Abstract

Alzheimer dementia (AD) is a major cause of debility and economic strain in aging societies around the world. The only 2 medication classes approved specifically for the treatment of AD are the cholinesterase inhibitors (donepezil, rivastigmine, and galantamine) and memantine. Evidence that the use of memantine in a patient already on cholinesterase inhibitor therapy can provide a clinically significant benefit is limited. To review the evidence supporting the addition of memantine therapy in patients with moderate-to-severe AD who are already receiving treatment with a cholinesterase inhibitor. The objective was addressed through the development of a critically appraised topic which included a clinical scenario, structured question, search strategy, critical appraisal, results, evidence summary, commentary, and bottom line conclusions.

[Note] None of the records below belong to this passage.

/-- Every CONSUME in progress and its port agree (R48, R196, R346): while the block is not faulted, a burst has delivered
`k` less the beats left, a busy port has exactly one burst, and a faulted block has nothing in progress. -/
structure BurstInv (s : State) : Prop where
  counted : s.blk.faulted = false → ∀ a ∈ s.env.agents, ∀ r k vs, a.work = .burst r k vs →
    0 < (s.rb.reader r).br ∧ k = vs.length + (s.rb.reader r).br
  owned : s.blk.faulted = false → ∀ r, 0 < (s.rb.reader r).br →
    ∃ a ∈ s.env.agents, ∃ k vs, a.work = .burst r k vs
  single : ∀ (t u : Nat) (a b : Agent) (r k l : Nat) (vs ws : List Elem), s.env.agents[t]? = some a →
    s.env.agents[u]? = some b → a.work = .burst r k vs → b.work = .burst r l ws → t = u
  stopped : s.blk.faulted = true → ∀ a ∈ s.env.agents, a.work = .idle ∧ a.held = false

/-- The slot of a ring's array holds a written element. -/
def Written (m : Cells Elem) (i : Nat) : Prop := Cells.find? m i ≠ none

/-- No unspecified reset value can be observed (R51, R60, R381): every slot that is still to be read has been written, in
unit RB, in `SE.STG` and in the line buffer. -/
structure WrittenInv (s : State) : Prop where
  rb : ∀ r j, j < (s.rb.reader r).cnt → Written s.mem.rbData ((s.rb.readAddr s.cfg.rbN r + j) % s.cfg.rbN)
  stg : ∀ j, j < (s.se.stg.reader 0).cnt → Written s.mem.stgData ((s.se.stg.readAddr s.cfg.seS 0 + j) % s.cfg.seS)
  line : s.fb.st = .tx → ∀ j, j < 2 * s.fb.xp → Cells.find? s.mem.line j ≠ none

/-- The same state, `n` resets after power-on. The contents that a reset leaves unspecified are free values, one family for
each number of resets (assumption 4): in the two states they are unrelated, and everything else is the same. -/
def State.withResets (n : Nat) (s : State) : State := { s with env := { s.env with resets := n } }

/-! ## The queue of a reader (R51) -/

/-- Reader r's unread elements, oldest first: the slots `RD(r), RD(r)+1, ...` mod `RB_N` (R51). -/
def State.pending (s : State) (r : Nat) : List Elem :=
  (List.range (s.rb.reader r).cnt).map fun j => s.rbElem ((s.rb.readAddr s.cfg.rbN r + j) % s.cfg.rbN)

/-- The `j`-th oldest staged sample (R241). -/
def State.staged (s : State) (j : Nat) : Elem := s.stgElem ((s.se.stg.readAddr s.cfg.seS 0 + j) % s.cfg.seS)

/-! ## Events: runs without a reset, in any interleaving (R113) -/

/-- One step of the block, whichever agent takes it: a command at its acceptance, or an internal step. -/
inductive Event where
  | command (issuer pick : Nat) (i : Instr)
  | beat (r : Nat)
  | pixel (t pick : Nat)
  | sched
  | panel (ok : Bool)
deriving DecidableEq, Repr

Included were neurology consultants and residents, a medical librarian, clinical epidemiologists, and content experts in the field of behavioral neurology. One article was selected for review. Patients receiving memantine for 24 weeks experienced a statistically significant change from baseline on a modified 19-item AD Cooperative Study-Activities of Daily Living Inventory (P=0.03) and on the Severe Impairment Battery (P=0.001) when compared with placebo. The change in mean scores in the memantine group versus placebo on the 19-item AD Cooperative Study-Activities of Daily Living Inventory were -2.0 versus -3.4 and on the Severe Impairment Battery 0.9 versus -2.5 which indicate improved performance or reduced deterioration in the memantine group. The number needed to treat and the effect size could not be calculated from the data provided. The addition of memantine to donepezil in patients with moderate-to-severe AD provides a statistically significant improvement in several AD-oriented outcome measures, however, the clinical relevance of this benefit remains unclear.